Retype, exactly as they appear below, the lines between the line holding "0⟩ /- MEM_EVENTS_REOCC -/]" and the line holding "0, 0, 0x600⟩", both ends included.
(Beginning of RECORDED INFORMATION)
/-- Register rows, part 8. -/
def regTable8 : List RegDesc := [
  ⟨0x7000018, [], 64, 0, 0, 0, 0, 0, 0⟩ /- REC_SERVE_EPOCH -/,
  ⟨0x7000020, [], 64, 0, 0, 0, 0, 0xffff0ffffff00000, 0⟩ /- REC_MIRROR -/,
  ⟨0x7000028, [], 64, 0, 0, 0, 0, 0xffff0ffffff00000, 0⟩ /- REC_SNAP -/,
  ⟨0x7000030, [], 64, 0, 0, 0, 0, 0xffff0ffffff00000, 0⟩ /- REC_LOG -/,
  ⟨0x7000038, [], 64, 0, 0, 0, 0, 0, 0⟩ /- REC_LOG_STATE -/,
  ⟨0x7000040, [], 32, 0, 0xfff, 0, 0, 0, 0⟩ /- REC_EVENTS -/,
  ⟨0x7000044, [], 32, 0, 0, 0, 0, 0, 0⟩ /- REC_EVENTS_REOCC -/,
  ⟨0x7000048, [], 32, 0xffff, 0, 0, 0, 0, 0⟩ /- REC_TABLE_HOLD -/,
  ⟨0x700004c, [], 32, 0xffffffff, 0, 0, 0, 0xffffffff, 0⟩ /- REC_HEARTBEAT -/,
  ⟨0x7000050, [], 32, 0, 0, 0, 0, 0, 0⟩ /- REC_NEST_STATUS -/,
  ⟨0x7000054, [], 32, 0, 0, 0, 0, 0, 0⟩ /- REC_NEST_CTRL -/,
  ⟨0x7000058, [], 32, 0xffffffff, 0, 0, 0, 0xffffffff, 0⟩ /- REC_EPOCH_TIMES -/,
  ⟨0x7000060, [(0x8, 3)], 64, 0x80ffffffffffffff, 0, 0, 0, 0x80ffffffffffffff, 0⟩ /- REC_REPLICA -/,
  ⟨0x7000100, [(0x8, 13)], 64, 0, 0, 0, 0, 0, 0⟩ /- REC_COUNT -/,
  ⟨0x7000200, [(0x8, 64)], 64, 0xffffffffffffffff, 0, 0, 0, 0, 0⟩ /- REC_FENCE -/,
  ⟨0x7000400, [(0x10, 16)], 64, 0xc0000ffffffff000, 0, 0, 0, 0xc0000ffffffff000, 0⟩ /- REC_RANGE_BASE -/,
  ⟨0x7000408, [(0x10, 16)], 64, 0xffffffffffffffff, 0, 0, 0, 0xffffffffffffffff, 0⟩ /- REC_RANGE_LEN -/,
  ⟨0x7010000, [(0x10000, 2), (0x8, 4096)], 64, 0xffffffffffffffff, 0, 0, 0, 0xffffffffffffffff, 0⟩ /- REC_SERVE_ROUTE -/,
  ⟨0x8000000, [(0x400000, 4)], 32, 0xffffffff, 0, 0, 0, 0xffffffff, 0⟩ /- MEM_HOLD_CTRL -/,
  ⟨0x8000004, [(0x400000, 4)], 32, 0xffff0fff, 0, 0, 0, 0xffff0fff, 0⟩ /- MEM_SCRUB_CTRL -/,
  ⟨0x8000008, [(0x400000, 4)], 32, 0, 0, 0, 0, 0, 0⟩ /- MEM_RES_RELEASE -/,
  ⟨0x800000c, [(0x400000, 4)], 32, 0, 0, 0, 0, 0, 0⟩ /- MEM_RES_STATUS -/,
  ⟨0x8000040, [(0x400000, 4)], 32, 0, 0x3f, 0, 0, 0, 0⟩ /- MEM_EVENTS -/,
  ⟨0x8000044, [(0x400000, 4)], 32, 0, 0, 0, 0, 0, 0⟩ /- MEM_EVENTS_REOCC -/]

/-- Register rows, part 9. -/
def regTable9 : List RegDesc := [
  ⟨0x8000050, [(0x400000, 4)], 64, 0, 0, 0, 0, 0, 0⟩ /- MEM_LATE_WRITE_REC -/,
  ⟨0x8000058, [(0x400000, 4)], 64, 0, 0, 0, 0, 0, 0⟩ /- MEM_ERR_ADDR -/,
  ⟨0x8000100, [(0x400000, 4), (0x8, 13)], 64, 0, 0, 0, 0, 0, 0⟩ /- MEM_COUNT -/,
  ⟨0x8001000, [(0x400000, 4), (0x100, 2)], 32, 0, 0, 0, 0, 0, 0⟩ /- MEM_HBM_STATUS -/]

/-- Every register of the control space that the register tables of spec/ lay out. -/
def regTable : List RegDesc :=
  regTable0 ++ regTable1 ++ regTable2 ++ regTable3 ++ regTable4 ++ regTable5 ++ regTable6 ++ regTable7 ++ regTable8 ++ regTable9

/-- The rows whose reset value is not zero. -/
def resetRows : List RegDesc := [
  ⟨0x0, [], 64, 0, 0, 0, 0, 0, 0x4b52074010000000⟩ /- IDENT -/,
  ⟨0x300000, [], 32, 0, 0, 0, 0, 0, 0x5000fa0⟩ /- CLK_STATUS -/,
  ⟨0x300008, [], 64, 0, 0, 0, 0, 0, 0x7530000bb80⟩ /- CLK_RATES -/,
  ⟨0x600808, [(0x1000, 16)], 64, 0xfffffffffffff, 0, 0, 0, 0, 0xfffffffffffff⟩ /- ETH_HALF_ENABLE -/,
  ⟨0x800008, [(0x40, 65536)], 32, 0xff001f1d, 0, 0, 0, 0, 0x600⟩ /- RING_CFG -/,
  ⟨0x2f01018, [(0x40, 8)], 32, 0xffffffff, 0, 0, 0, 0, 0x3f880000⟩ /- SEQ_UP -/,
  ⟨0x2f0101c, [(0x40, 8)], 32, 0xffffffff, 0, 0, 0, 0, 0x3f700000⟩ /- SEQ_DOWN -/,
  ⟨0x7000000, [], 32, 0x3, 0, 0, 0, 0x4, 0x1⟩ /- REC_CFG -/]

end Sys2Proof.Machine
end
(End of RECORDED INFORMATION)
EXERCISE OUTPUT:
  ⟨0x8000044, [(0x400000, 4)], 32, 0, 0, 0, 0, 0, 0⟩ /- MEM_EVENTS_REOCC -/]

/-- Register rows, part 9. -/
def regTable9 : List RegDesc := [
  ⟨0x8000050, [(0x400000, 4)], 64, 0, 0, 0, 0, 0, 0⟩ /- MEM_LATE_WRITE_REC -/,
  ⟨0x8000058, [(0x400000, 4)], 64, 0, 0, 0, 0, 0, 0⟩ /- MEM_ERR_ADDR -/,
  ⟨0x8000100, [(0x400000, 4), (0x8, 13)], 64, 0, 0, 0, 0, 0, 0⟩ /- MEM_COUNT -/,
  ⟨0x8001000, [(0x400000, 4), (0x100, 2)], 32, 0, 0, 0, 0, 0, 0⟩ /- MEM_HBM_STATUS -/]

/-- Every register of the control space that the register tables of spec/ lay out. -/
def regTable : List RegDesc :=
  regTable0 ++ regTable1 ++ regTable2 ++ regTable3 ++ regTable4 ++ regTable5 ++ regTable6 ++ regTable7 ++ regTable8 ++ regTable9

/-- The rows whose reset value is not zero. -/
def resetRows : List RegDesc := [
  ⟨0x0, [], 64, 0, 0, 0, 0, 0, 0x4b52074010000000⟩ /- IDENT -/,
  ⟨0x300000, [], 32, 0, 0, 0, 0, 0, 0x5000fa0⟩ /- CLK_STATUS -/,
  ⟨0x300008, [], 64, 0, 0, 0, 0, 0, 0x7530000bb80⟩ /- CLK_RATES -/,
  ⟨0x600808, [(0x1000, 16)], 64, 0xfffffffffffff, 0, 0, 0, 0, 0xfffffffffffff⟩ /- ETH_HALF_ENABLE -/,
  ⟨0x800008, [(0x40, 65536)], 32, 0xff001f1d, 0, 0, 0, 0, 0x600⟩ /- RING_CFG -/,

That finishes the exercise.